The newly opened regional market will, Queen hopes, do the same thing for local producers that burgeoning online auctions have done — provide small Southern farmers, who average 20 head per farm, the outlet to reach big-time buyers by pulling together and selling together.
Queen says he knows some rail against progress such as this, but he minces no words when he says it is truly the only way forward.
“Tradition is a great thing, but you know, in all reality, tradition is probably the No. 1 enemy of agriculture today,” says Queen. “We all want to do as daddy did or as granddaddy did, and we can’t operate that way any longer. We have to change as time does. We’ve got to learn to adapt to that if we’re going to get the value out of our livestock.”
And really, he is the perfect spokesman for that growth, change and adaptation; with his roots deep in local soil, he understands and appreciates the history that brought regional agriculture to its current resting place, but with his head and heart in the global market, he understands that this can’t be its resting place for long, lest it be left behind by a speedily changing world.
Plus, for all his success in international livestock marketing — and he’s adamant that global exporting must be a part of every cattle farmer’s core principles — to meet John Queen is to meet one of the friendliest, most plainly genuine people you’re likely to come across. His ardent zeal for what he does and what it can become is endearing and contagious, and it’s not a mental stretch to envision him convincing veritably every cattleman that crosses his path of the merits of forward agricultural progress.
Though he doesn’t think he’ll pass his enterprise on to his daughters the way it was passed on to him — the business has changed, he says, grown and tendrilled out into a complex organism that needs someone with his passion behind it — he’d like nothing better than to be doing exactly this until the very day he dies.

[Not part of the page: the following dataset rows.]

-- ==== Sys2Proof/Config.lean ====
section
/-! DEFINITION. The configuration of the block (00_scope.md R6, 10_state.md R35) and the free values.

Every parameter that the spec leaves OPEN is a field of `Params`. A `Config` is a `Params` that meets the constraints of
R6: "a model's configuration type carries the constraints" (93_implementation_defined.md U17). The configuration stands in
State as a constant, so that a statement about every state is a statement about every configuration (log entry 5). -/

namespace Sys2Proof

/-- `CLOCK_VARIANT` (R6): which of the two clock variants is built. -/
inductive Variant where
  | coarse
  | fine
deriving DecidableEq, Repr, Inhabited

/-- `TICKS_TO_MS` (R6): the default conversion, or the `k`-th of the other lawful ones (log entry 6). -/
inductive TicksToMs where
  | floorDiv
  | other (k : Nat)
deriving DecidableEq, Repr, Inhabited

/-- The OPEN parameters of 00_scope.md R6, each under the spec's own name. -/
structure Params where
  /-- `MS_W` -/
  msW : Nat
  /-- `CLOCK_VARIANT` -/
  variant : Variant
  /-- `TICK_PERIOD`, on the strap `cfg_tick_period_i` -/
  tickPeriod : Nat
  /-- `F_OSC_HZ`, on the strap `cfg_f_osc_i` -/
  fOsc : Nat
  /-- `TICKS_TO_MS` -/
  ticksToMs : TicksToMs
  /-- `DEBOUNCE_DELAY[0]` -/
  debounce0 : Nat
  /-- `DEBOUNCE_DELAY[1]` -/
  debounce1 : Nat
  /-- `SEG_PERIOD` -/
  segPeriod : Nat
  /-- `T_FAST_ON` -/
  tFastOn : Nat
  /-- `T_FAST_OFF` -/
  tFastOff : Nat
  /-- `T_SLOW_ON` -/
  tSlowOn : Nat
  /-- `T_SLOW_OFF` -/
  tSlowOff : Nat
  /-- `T_ALL` -/
  tAll : Nat
deriving DecidableEq, Repr

/-- The constraints of R6, as propositions. `TICK_PERIOD` is an `Ms` strap and `F_OSC_HZ` a 32-bit strap (R35).
DEDUCED, safe: the two strap widths are read as constraints of the configuration (log entry 18). -/
structure Params.Valid (p : Params) : Prop where
  tickPeriod_fits : p.tickPeriod < 2 ^ p.msW
  fOsc_pos : 1 ≤ p.fOsc
  fOsc_fits : p.fOsc < 2 ^ 32
  debounce0_fits : p.debounce0 < 2 ^ p.msW
  debounce1_fits : p.debounce1 < 2 ^ p.msW
  seg_pos : 1 ≤ p.segPeriod
  budget_fits : 8 * p.segPeriod < 2 ^ p.msW
  fast_order : p.tFastOff < p.tFastOn
  slow_order : p.tSlowOff < p.tSlowOn
  fastOn_fits : p.tFastOn < 2 ^ p.msW
  slowOn_fits : p.tSlowOn < 2 ^ p.msW
  all_fits : p.tAll < 2 ^ p.msW

/-- The same constraints as a check that runs. -/
def Params.check (p : Params) : Bool :=
  decide (p.tickPeriod < 2 ^ p.msW) && decide (1 ≤ p.fOsc) && decide (p.fOsc < 2 ^ 32)
    && decide (p.debounce0 < 2 ^ p.msW) && decide (p.debounce1 < 2 ^ p.msW)
    && decide (1 ≤ p.segPeriod) && decide (8 * p.segPeriod < 2 ^ p.msW)
    && decide (p.tFastOff < p.tFastOn) && decide (p.tSlowOff < p.tSlowOn)
    && decide (p.tFastOn < 2 ^ p.msW) && decide (p.tSlowOn < 2 ^ p.msW) && decide (p.tAll < 2 ^ p.msW)

/-- A well-formed configuration: parameters together with the proof that the check of R6 accepts them. -/
structure Config where
  params : Params
  wellFormed : params.check = true
deriving DecidableEq, Repr

/-- The parameters of configuration X1 of 95_test_vectors.md section 0 with the coarse clock. -/
def Params.x1 : Params :=
  { msW := 64, variant := .coarse, tickPeriod := 10, fOsc := 8000000, ticksToMs := .floorDiv,
    debounce0 := 20, debounce1 := 20, segPeriod := 1000, tFastOn := 150, tFastOff := 100,
    tSlowOn := 600, tSlowOff := 400, tAll := 500 }

/-- X1 with the coarse clock (`TICK_PERIOD` = 10). DESIGN CHOICE, unsafe where a claim rests on `State.reset` alone: the
spec leaves the parameters OPEN and calls X1 an example (log entry 5). -/
def Config.x1 : Config := ⟨Params.x1, by decide⟩

/-- X1 with the fine clock (`TICK_PERIOD` = 1, 95_test_vectors.md section 0). -/
def Config.x1Fine : Config := ⟨{ Params.x1 with variant := .fine, tickPeriod := 1 }, by decide⟩

/-- What the environment may do between two operations, and while the block waits in `CLK.WAIT` (00_scope.md R12,
20_memory.md R57): the host presents a command word (R70), a contact changes (R41), HWT advances by `k` counts (R101), or
`rst_n` is asserted (R230). -/
inductive Event where
  | command (w : Nat)
  | contact (b : BtnId) (pressed : Bool)
  | advance (k : Nat)
  | reset
deriving DecidableEq, Repr, Inhabited

/-- FREE VALUE: the `n`-th move of the environment where State lists none (93_implementation_defined.md U11, U12; log
entry 2). Nothing constrains it. -/
opaque Config.freeEvent : Nat → Event

/-- FREE VALUE: the counts HWT advances in the `n`-th gap between two port primitives where State lists none (U11,
40_clock.md R101; log entry 3). Nothing constrains it. -/
opaque Config.freeAdvance : Nat → Nat

/-- FREE VALUE: by how much the `k`-th other `TICKS_TO_MS` grows at count `n`. Its running sums are exactly the monotone
functions with value 0 at 0, which is all that 00_scope.md R6 says of `TICKS_TO_MS` (log entry 6). -/
opaque Config.freeTickGrowth : Nat → Nat → Nat

end Sys2Proof
end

“I’ve always been thrilled with the atmosphere and nature of the marketplace. The day I die, I hope I’m either running cattle around on my farm or somewhere marketing cattle. It’s just the ideal thing for me,” says Queen. And with that, and a ring of the Blackberry, he’s off once more, into the next incarnation of a business that he’s built from the ground up, and an industry that he’s helping lead into the future of American farming.